-- ==== Sys2Proof/Machine/Mailbox.lean ====
section
/-!
DEFINITION. The management mailbox (R302, R303): its registers, and its commands but those of the debugger.
-/

namespace Sys2Proof.Machine

/-! ### STATUS values (R303) -/

def stUnknown : Nat := 1
def stBadParam : Nat := 2
def stNoObject : Nat := 3
def stBusy : Nat := 4
def stNoResource : Nat := 5
def stMinimal : Nat := 6
def stShortBuffer : Nat := 7

/-! ### Registers (R303) -/

/-- The mailbox answers once a start has been made (R342). -/
def mailboxUp (s : State) : Bool := s.started

/-- `MBEVT_WRITE` (R303): bits written 1 are cleared. -/
def execMbevtWrite (w : BitVec 32) (s : State) : Host.Outcome State Fault Refusal :=
  .next (if mailboxUp s then { s with mbox := { s.mbox with evt := s.mbox.evt &&& ~~~(w.setWidth 6) } } else s)

/-- A register after an aligned write; read-only registers and reserved bits keep their value. A write of GO starts the command in `MBCMD` with
the parameters in `MBPAY`; one while GO is 1 is ignored. -/
def writeReg (off : Nat) (w : Word) (m : Mailbox) : Mailbox :=
  if off = 4 then { m with cmd := w &&& 0xFFFF }
  else if off = 8 then (if w.getLsbD 0 && !m.go then { m with go := true, code := m.cmd.toNat, args := m.pay } else m)
  else if off = 0x14 then { m with ien := w.setWidth 6 }
  else if 0x1000 ≤ off ∧ off < 0x2000 then { m with pay := sputs 0 (off - 0x1000) (toBytes 4 w.toNat) m.pay }
  else m

/-- `MAILBOX_REGISTER_WRITE` (R303). -/
def execMailboxRegisterWrite (off : Nat) (w : BitVec 32) (s : State) : Host.Outcome State Fault Refusal :=
  .next (if mailboxUp s && decide (off % 4 = 0) then { s with mbox := writeReg off w s.mbox } else s)

/-! ### Running a command -/

/-- What a command comes to. -/
inductive CmdEnd where
  /-- Done, with a result in `MBPAY`. -/
  | done (s : State) (result : List Byte)
  /-- Done, with a result of so many bytes in the host's buffer. -/
  | buffer (s : State) (len : Nat)
  | fail (status : Nat)
  /-- The buffer is too short: the length needed. -/
  | short (need : Nat)
  /-- The command waits for a translation. -/
  | wait (s : State)
  /-- The command waits for the host's IDE streams (R313). -/
  | hold

/-- Bytes put at the start of `MBPAY`. -/
def putPay (bs : List Byte) (s : State) : State := { s with mbox := { s.mbox with pay := sputs 0 0 bs s.mbox.pay } }

/-- The completion is posted (R303). -/
def complete (status len : Nat) (s : State) : State :=
  setEvt 0 { s with mbox := { s.mbox with go := false, begun := false, sts := BitVec.ofNat 32 (len * 2 ^ 16 + status) } }

/-- Parameter slot `i` of the running command. -/
def param (s : State) (i : Nat) : Nat := ofBytes (sgets 0 (8 * i) 8 s.mbox.args)

/-- A command runs while GO is set, by its code; `minimal`: it is served in minimal mode. -/
def command (code : Nat) (minimal : Bool) (body : State → CmdEnd) (s : State) : State :=
  if !(mailboxUp s && s.mbox.go && decide (s.mbox.code = code)) then s
  else if s.minimal && !minimal then complete stMinimal 0 s
  else match body s with
    | .done s' r => complete 0 r.length (putPay r s')
    | .buffer s' n => complete 0 n s'
    | .fail st => complete st 0 s
    | .short n => complete stShortBuffer 4 (putPay (toBytes 4 n) s)
    | .wait s' => s'
    | .hold => s

/-- The command's context. -/
def withCtx (id : Nat) (s : State) (body : Context → CmdEnd) : CmdEnd :=
  match findCtx id s with
  | none => .fail stNoObject
  | some x => body x

/-- A result written to a host buffer, once the host has set up IDE streams; in minimal mode the host link has none (R313, log entry 69). -/
def toBuffer (a len : Nat) (bs : List Byte) (s : State) : CmdEnd :=
  if a + len > 2 ^ 52 then .fail stBadParam
  else if len < bs.length then .short bs.length
  else if !s.minimal && !s.ide then .hold
  else .buffer (hostStore a bs s) bs.length

/-- The codes of R302 and R330. -/
def commandCodes : List Nat :=
  [0x01, 0x02, 0x10, 0x11, 0x12, 0x13, 0x20, 0x21, 0x22, 0x23, 0x30, 0x31, 0x40, 0x41, 0x50, 0x51, 0x52, 0x60, 0x70,
   0x80, 0x81, 0x82, 0x83, 0x84, 0x85, 0x86, 0x87, 0x88, 0x89, 0x8A, 0x8B, 0x90]

/-- `MAILBOX_UNKNOWN` (R303): the code is not a command of R302. -/
def execMailboxUnknown (s : State) : Host.Outcome State Fault Refusal :=
  .next (if mailboxUp s && s.mbox.go && !commandCodes.contains s.mbox.code then complete stUnknown 0 s else s)

/-! ### Contexts (R300, R302) -/

/-- The lowest `CTXID` that is free. -/
def freeId (s : State) : Option Nat :=
  ((List.range (s.ctxs.length + 1)).map (· + 1)).find? fun i => decide (i ≤ 65535) && (findCtx i s).isNone

/-- A virtual range lies in the address space. -/
def rangeOk (base len : Nat) : Bool := decide (base + len ≤ 2 ^ 57)

/-- A new context of a partition (R300); its fitting key is drawn (R190). -/
def createCtx (p : Nat × Nat) (s : State) : CmdEnd :=
  let (det, priv, l, walker, handler) := (param s 1, param s 2, param s 3, param s 4, param s 5)
  if det > 1 ∨ priv % 65536 ≠ 0 ∨ rangeOk priv (18432 * l) = false ∨ walker % 256 ≠ 0 ∨ walker ≥ 2 ^ 52 ∨ handler % 256 ≠ 0 ∨ handler ≥ 2 ^ 57
  then .fail stBadParam
  else if ((List.range p.2).all fun i => !dieWorks s (p.1 + i)) then .fail stNoResource
  else match freeId s with
    | none => .fail stNoResource
    | some id =>
      let (key, s) := drawFree s
      let x : Context :=
        { id := id, det := decide (det = 1), partBase := p.1, partSize := p.2, privBase := priv, windows := l, walkerVa := walker
          handlerVa := if handler = 0 then none else some handler, lastProgress := s.time, keySeed := key }
      .done { s with ctxs := s.ctxs ++ [x], pockets := s.pockets.filter fun k => decide (k.ctx ≠ id) } (toBytes 8 id)

/-- `CTX_CREATE` (R302): the partition is named by its place in the layout. -/
def execCtxCreate (s : State) : Host.Outcome State Fault Refusal :=
  .next (command 0x01 false (fun s => match s.layout[param s 0]? with
    | none => .fail stBadParam
    | some p => createCtx p s) s)

/-- The context of a running `CTX_DESTROY` is gone, or the command waits for what its end has still to translate. -/
def destroyed (id : Nat) (s : State) : CmdEnd :=
  if (findCtx id s).isNone then .done s [] else .wait { s with mbox := { s.mbox with begun := true } }

/-- `CTX_DESTROY` (R300): the context stops between words, begun entries complete and loads are performed (R336), and it ends: its stores
are performed and its completion records written before its TLB entries are freed. -/
def execCtxDestroy (s : State) : Host.Outcome State Fault Refusal :=
  .next (command 0x02 false (fun s =>
    if s.mbox.begun then destroyed (param s 0) (finishEnd (param s 0) s)
    else withCtx (param s 0) s fun x =>
      destroyed x.id (endContext x.id (if x.resident then retireDue x.id (stopContext x.id s) else s))) s)

/-! ### Mappings and paging (R192, R302, R306, R323) -/

/-- A page of 64 KiB meets a range. -/
def pageMeets (base len page : Nat) : Bool := decide (page < base + len) && decide (base < page + 65536)

/-- A mapping of the range has changed: the effect of `TLBI`, and the fitting-cache entries of R192; its pages may be reported again. -/
def mappingChanged (ctx base len : Nat) (s : State) : State :=
  let s := dropTlb ctx (fun e => decide (e.va < base + len) && decide (base < e.va + pageBytes e.size)) s
  let ids := (s.fits.filter fun f => decide (f.ctx = ctx) && f.pages.any (pageMeets base len)).map fun f => f.id
  let s := ids.foldl (fun s i => dropFit i s) s
  updCtx ctx (fun x => { x with reported := x.reported.filter fun p => !pageMeets base len p }) s

def mapCommand (s : State) : CmdEnd :=
  withCtx (param s 0) s fun x =>
    if rangeOk (param s 1) (param s 2) then .done (mappingChanged x.id (param s 1) (param s 2) s) [] else .fail stBadParam

/-- `MAP` (R302). -/
def execMap (s : State) : Host.Outcome State Fault Refusal := .next (command 0x10 false mapCommand s)

/-- `UNMAP` (R302). -/
def execUnmap (s : State) : Host.Outcome State Fault Refusal := .next (command 0x12 false mapCommand s)

/-- Parked lanes stand in the frontier again at their word; a path that holds its round goes on with its clause (R198). -/
def unpark (e : HemEntry) (g : Group) : Group :=
  let f : FEntry := { pc := e.pc, mask := e.mask, pos := e.pos, edited := e.edited }
  if e.holds && e.pos.isSome && g.act.isNone then { g with act := some f } else addEntry f g

/-- The lanes parked on a page leave the hem; the faulting word issues again for them (R323). -/
def leaveHem (page : Nat) (g : Group) : Group :=
  let (out, stay) := g.hem.partition fun e => decide (e.page = page)
  joinCheck (out.foldl (fun g e => unpark e g) { g with hem := stay })

def hemResume (ctx page : Nat) (s : State) : State :=
  let s := mapGroups (fun g => if g.ctx = ctx then leaveHem page g else g) s
  let s := { s with agentWalks := s.agentWalks.filter fun w => !(decide (w.ctx = ctx) && decide (w.walked.page = page)) }
  updCtx ctx (fun x => { x with reported := x.reported.filter fun p => decide (p ≠ page), lastProgress := s.time }) s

- **EXERCISE REQUIREMENTS**:
Retype word for word everything in the listing above from the line that holds "def execCtxDestroy (s" down to the line that holds "let s := ids.foldl". Keep both end lines and leave out the rest.

- **WRITTEN SOLUTION**:
def execCtxDestroy (s : State) : Host.Outcome State Fault Refusal :=
  .next (command 0x02 false (fun s =>
    if s.mbox.begun then destroyed (param s 0) (finishEnd (param s 0) s)
    else withCtx (param s 0) s fun x =>
      destroyed x.id (endContext x.id (if x.resident then retireDue x.id (stopContext x.id s) else s))) s)

/-! ### Mappings and paging (R192, R302, R306, R323) -/

/-- A page of 64 KiB meets a range. -/
def pageMeets (base len page : Nat) : Bool := decide (page < base + len) && decide (base < page + 65536)

/-- A mapping of the range has changed: the effect of `TLBI`, and the fitting-cache entries of R192; its pages may be reported again. -/
def mappingChanged (ctx base len : Nat) (s : State) : State :=
  let s := dropTlb ctx (fun e => decide (e.va < base + len) && decide (base < e.va + pageBytes e.size)) s
  let ids := (s.fits.filter fun f => decide (f.ctx = ctx) && f.pages.any (pageMeets base len)).map fun f => f.id
  let s := ids.foldl (fun s i => dropFit i s) s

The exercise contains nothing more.